323 Australian Government to Embassy in Washington
Cablegram 431 CANBERRA, 3 May 1948
Your 453.  Japanese Whaling.
Please pass following aide-memoire to State Department:
'The Australian Government has given careful consideration to the State Department's aide-memoire of the 13th April, 1948, concerning the proposed Japanese Antarctic Whaling Expedition for the 1948/49 season and desires to remind the United States Government that the attitude of the Australian Government towards the resumption by Japan of Antarctic whaling so soon after the cessation of hostilities has been made clearly known throughout the past two years. The Australian Government sees no reason to modify its attitude, and wishes to re-state its contention that Japanese participation in Antarctic whaling is properly a matter of principle which should be decided by the Far Eastern Commission.
The Australian Government is particularly opposed to the proposal that a third factory ship be included in the projected 1948/49 expedition. Employment of a third factory ship would not increase the total amount of whale-oil taken from Antarctic waters since the seasonal limit of 16,000 B.W.U. as prescribed by the international Convention for the Regulation of Whaling was reached during the 1947/48 season. It would, however, have the effect of reducing the amount of whale-oil, meat and other products taken by other Allied expeditions whose countries are badly in need of fats, oils and meats. To allow Japan a third factory ship would clearly amount to giving equal treatment to an enemy country, to the detriment of former Allies.

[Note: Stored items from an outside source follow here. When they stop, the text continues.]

-- ==== Sys2Proof/Machine/Hash.lean ====
section
/-! DEFINITION. SHAKE256 (FIPS 202, named by R49, R300, R350 and others; PRESUMED: the standard's text is not in the
spec, log 6) and the column check CRC-16 of R70. -/
namespace Sys2Proof.Machine

/-- The shift register that yields the round constants: x⁸ + x⁶ + x⁵ + x⁴ + 1, after `t` shifts from 1. -/
def shiftReg : Nat → Nat
  | 0 => 1
  | t + 1 =>
    let r := 2 * shiftReg t
    if r < 256 then r else (r - 256) ^^^ 0x71

/-- The word that round `i` adds into lane 0: output bit 7i + j of the register at bit 2^j - 1. -/
def iota (i : Nat) : BitVec 64 :=
  BitVec.ofNat 64 ((List.range 7).foldl (fun w j => w + shiftReg (7 * i + j) % 2 * 2 ^ (2 ^ j - 1)) 0)

/-- Lane (x, y) of a sponge state, held row by row; the coordinates count modulo 5. -/
def laneXY (a : List (BitVec 64)) (x y : Nat) : BitVec 64 := a.getD (x % 5 + y % 5 * 5) 0

/-- A sponge state of the lanes `f x y`. -/
def ofLanes (f : Nat → Nat → BitVec 64) : List (BitVec 64) := (List.range 5).flatMap fun y => (List.range 5).map fun x => f x y

/-- The lanes that the rotation walk visits, from (1, 0) on: after (x, y) comes (y, 2x + 3y). -/
def rotWalk : Nat → Nat × Nat → List (Nat × Nat)
  | 0, _ => []
  | n + 1, p => p :: rotWalk n (p.2, (2 * p.1 + 3 * p.2) % 5)

/-- The amount by which lane (x, y) rotates: step t of the walk gives (t + 1)(t + 2) / 2, and lane (0, 0) is not on the walk. -/
def rotOf (x y : Nat) : Nat :=
  let t := (rotWalk 24 (1, 0)).idxOf (x, y)
  if t = 24 then 0 else (t + 1) * (t + 2) / 2 % 64

/-- Theta: each lane takes up the parities of two neighbouring columns. -/
def theta (a : List (BitVec 64)) : List (BitVec 64) :=
  let parity := (List.range 5).map fun x => (List.range 5).foldl (fun w y => w ^^^ laneXY a x y) 0
  ofLanes fun x y => laneXY a x y ^^^ parity.getD ((x + 4) % 5) 0 ^^^ (parity.getD ((x + 1) % 5) 0).rotateLeft 1

/-- Rho and pi: lane (x, y) rotates and moves to (y, 2x + 3y). -/
def rhoPi (a : List (BitVec 64)) : List (BitVec 64) :=
  ofLanes fun u v => let x := (u + 3 * v) % 5; (laneXY a x u).rotateLeft (rotOf x (u % 5))

/-- Chi: each lane takes up the next-but-one lane of its row where the next is clear. -/
def chi (a : List (BitVec 64)) : List (BitVec 64) :=
  ofLanes fun x y => laneXY a x y ^^^ (laneXY a (x + 2) y &&& ~~~ laneXY a (x + 1) y)

/-- One round. -/
def spongeRound (i : Nat) (a : List (BitVec 64)) : List (BitVec 64) := (chi (rhoPi (theta a))).modifyHead (· ^^^ iota i)

/-- The permutation Keccak-f[1600]: 24 rounds. -/
def permute1600 (a : List (BitVec 64)) : List (BitVec 64) := (List.range 24).foldl (fun a i => spongeRound i a) a

/-- The little-endian 64-bit lanes of a list of bytes, `n` lanes. -/
def lanes : Nat → List Byte → List (BitVec 64)
  | 0, _ => []
  | n + 1, b => BitVec.ofNat 64 (leNat (b.take 8)) :: lanes n (b.drop 8)

/-- The bytes of a list of lanes. -/
def unlanes (a : List (BitVec 64)) : List Byte := a.flatMap fun x => natLE 8 x.toNat

/-- Absorbing one block of 136 bytes. -/
def absorb (a : List (BitVec 64)) (block : List Byte) : List (BitVec 64) :=
  permute1600 ((a.zip (lanes 25 block)).map fun p => p.1 ^^^ p.2)

/-- The padded last block of a message of fewer than 136 bytes (SHAKE suffix 0x1F). -/
def padLast (b : List Byte) : List Byte :=
  let p := b ++ 0x1F :: List.replicate (135 - b.length) 0
  p.take 135 ++ [(p[135]?).getD 0 ||| 0x80]

/-- Absorbing a message, `fuel` blocks at most. -/
def absorbAll : Nat → List (BitVec 64) → List Byte → List (BitVec 64)
  | 0, a, m => absorb a (padLast (m.take 135))
  | f + 1, a, m => if m.length < 136 then absorb a (padLast m) else absorbAll f (absorb a (m.take 136)) (m.drop 136)

/-- SHAKE256 with an output of `n` ≤ 136 bytes. -/
def shake256 (m : List Byte) (n : Nat) : List Byte :=
  (unlanes (absorbAll (m.length / 136 + 1) (List.replicate 25 0) m)).take n

/-- The 256-bit digests of the spec. -/
def digest (m : List Byte) : List Byte := shake256 m 32

/-- One byte into the CRC-16 of R70: polynomial 0x1021, no reflection. -/
def crcByte (c : Nat) (b : Byte) : Nat :=
  (List.range 8).foldl (fun c _ => if c &&& 0x8000 ≠ 0 then ((c <<< 1) ^^^ 0x1021) % 65536 else (c <<< 1) % 65536)
    (c ^^^ (b.toNat <<< 8))

/-- The CRC-16 of R70, initial value 0xFFFF, no final inversion. -/
def crc16 (m : List Byte) : BitVec 16 := BitVec.ofNat 16 (m.foldl crcByte 0xFFFF)

end Sys2Proof.Machine
end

The Australian Government notes that "Allied observers win be welcomed on the expedition to observe compliance with the regulations". In this connection the Australian Government desires to point out that in its view the treatment accorded the Australian observer during the last expedition could not be regarded as satisfactory. The Australian observer states that he was discouraged from seeking technical information from Japanese members of the expedition, and that in general he was made to feel that his presence was not welcomed by the representative of the Supreme Commander.'
2. For Washington only:
We have asked U.K. and N.Z. for their support.